Recombinant Gossypium barbadense NAD (P)H-quinone oxidoreductase subunit 3, chloroplastic

Basic Research Questions

• What is the basic structure and function of NAD(P)H-quinone oxidoreductase subunit 3 in G. barbadense?

  NAD(P)H-quinone oxidoreductase subunit 3 (ndhC) is a 120-amino acid chloroplastic protein that functions as part of the NAD(P)H dehydrogenase complex. The full amino acid sequence is MFLLYEYDIFWAFLIISSAIPILAFLISGVLAPIRKGPEKLSSYESGIEPMGDAWLQFRIRYYMFALVFVVLDVETVFLYPWAMSFDVLGVPVFIEAFIFVLILIVGSVYAWRKGALEWS . This protein participates in electron transfer reactions, specifically in the reduction of quinones to hydroquinones using either NADH or NADPH as electron donors. The protein contains membrane-spanning domains and functions within the thylakoid membrane of chloroplasts, contributing to cyclic electron flow and ATP synthesis in photosynthetic processes .

• How does NAD(P)H-quinone oxidoreductase catalyze redox reactions?

  NAD(P)H-quinone oxidoreductase catalyzes a two-electron reduction of quinones and a wide variety of other organic compounds, avoiding the production of reactive semiquinones that can cause oxidative stress . The reaction mechanism follows a substituted enzyme (ping-pong) pattern:

  1. First, NADH or NADPH binds to the enzyme and reduces the enzyme-bound FAD cofactor

  2. The reduced enzyme then transfers electrons to the quinone substrate

  3. This two-electron transfer converts quinones directly to hydroquinones, bypassing the formation of semiquinone intermediates

  This process helps protect cells against oxidative stress by preventing the generation of reactive oxygen species that would otherwise occur through single-electron reduction pathways .

• What is the evolutionary significance of ndhC in Gossypium barbadense?

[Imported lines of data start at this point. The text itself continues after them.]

-- ==== Sys2Proof/Machine/State.lean ====
section
/-! DEFINITION. The architectural state of the HWE (10_state.md) as plain data, the model's reasons
to stop, and the state after reset (R41, R230). -/

namespace Sys2Proof.Machine

/-- A buffer of samples: the bytes written since its contents were last made unspecified, keyed by
`3 * pixel index + channel` (log 10), addresses strictly rising. A byte that is not listed holds an
unspecified value, the draw number `epoch` of it (logs 5 and 6). -/
structure Memory where
  cells : List Host.Cell
  epoch : Nat
deriving DecidableEq, Repr

/-- The commands that set BUSY (42_commands.md R171); NOP never does. -/
inductive LevelOp where
  | fwd1 | inv1 | fwdn | invn
deriving DecidableEq, Repr

/-- The hidden record of the command in progress (10_state.md R38). -/
structure Pending where
  op : LevelOp
  levels : BitVec 5
  w : Word
  h : Word
  aw : Word
  ah : Word
deriving DecidableEq, Repr

/-- The error causes of 60_exceptions.md R200. -/
inductive HweError where
  /-- Code 1: an illegal word written to CMD while idle. -/
  | illegalCmd
  /-- Code 2: a non-NOP command offered on a geometry that does not fit. -/
  | geometry
  /-- Code 3: a pixel write with COORD_OK = 0. -/
  | bounds
  /-- Code 4: a write to a locked word while BUSY = 1. -/
  | busy
deriving DecidableEq, Repr

/-- What moves next (00_scope.md R6, 70_reset_and_hazards.md R230): the host with one transaction,
the engine, or the reset input. Log 1. -/
inductive Event where
  | host (t : Transfer)
  | engine
  | rst
deriving DecidableEq, Repr

/-- The machine. The last two fields are the model's own. -/
structure State where
  /-- CTRL.IRQ_EN (R22). -/
  irqEn : Bool
  /-- STATUS.DONE (R25). -/
  done : Bool
  /-- STATUS.ERR (R26). -/
  err : Bool
  /-- STATUS.ERR_CODE (R27). -/
  errCode : BitVec 4
  /-- WIDTH (R32). -/
  width : Word
  /-- HEIGHT (R32). -/
  height : Word
  /-- AW (R33). -/
  aw : Word
  /-- AH (R33). -/
  ah : Word
  /-- PIX_X (R34). -/
  pixX : Word
  /-- PIX_Y (R34). -/
  pixY : Word
  /-- CAPACITY (R31): the build parameter PIX_CAPACITY, never written. Log 7. -/
  capacity : Word
  /-- The pixel buffer PB (R35). -/
  pb : Memory
  /-- The scratch buffer SB (R37). -/
  sb : Memory
  /-- The command in progress (R38); STATUS.BUSY is 1 exactly when there is one (R24). -/
  pending : Option Pending
  /-- The model's own: what the environment does, the next event first. Log 1. -/
  agenda : List Event
  /-- The model's own: the word returned to the latest read since reset. Log 4. -/
  rdata : Option Word
deriving DecidableEq, Repr

/-- Why the machine stops. The spec gives the HWE no trap (60_exceptions.md R207). -/
inductive Fault where
  /-- Raised by a completion whose command does not fit the buffer, so that the level would reach a
  pixel index that does not exist. Acceptance makes it impossible (41_haar_level.md R140), so only
  states that no run from reset reaches have it. Safe. Log 9. -/
  | noSuchPixel
deriving DecidableEq, Repr

/-- Why a step has no meaning. No step of this model answers with a refusal. -/
inductive Refusal where
  /-- An instruction with no meaning yet, by its mnemonic: raised by no arm of this model. Safe. -/
  | notModelled (mnemonic : String)
deriving DecidableEq, Repr

/-- The state after reset (R41, R230): CTRL, STATUS and the configuration registers at 0, no command
in progress, PB and SB unspecified. The draw numbers, the empty agenda and `rdata` are the model's
(logs 1, 4, 5, 6). -/
def State.reset : State where
  irqEn := false
  done := false
  err := false
  errCode := 0
  width := 0
  height := 0
  aw := 0
  ah := 0
  pixX := 0
  pixY := 0
  capacity := Config.pixCapacity
  pb := { cells := [], epoch := 0 }
  sb := { cells := [], epoch := 0 }
  pending := none
  agenda := []
  rdata := none

end Sys2Proof.Machine
end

  The ndhC gene in G. barbadense has evolutionary significance in the context of chloroplast genome evolution within the Gossypium genus. Comparative analysis of chloroplast genomes between G. barbadense and other Gossypium species, such as G. hirsutum, reveals single-nucleotide polymorphisms (SNPs) in ndhC and other genes encoding components of NAD(P)H-quinone oxidoreductase . These genetic variations may contribute to differences in photosynthetic efficiency, stress responses, and possibly fiber development between cotton species. As G. barbadense serves as a model plant for studying polyploidization and evolution, understanding the evolutionary changes in ndhC can provide insights into chloroplast genome adaptation during cotton domestication and improvement .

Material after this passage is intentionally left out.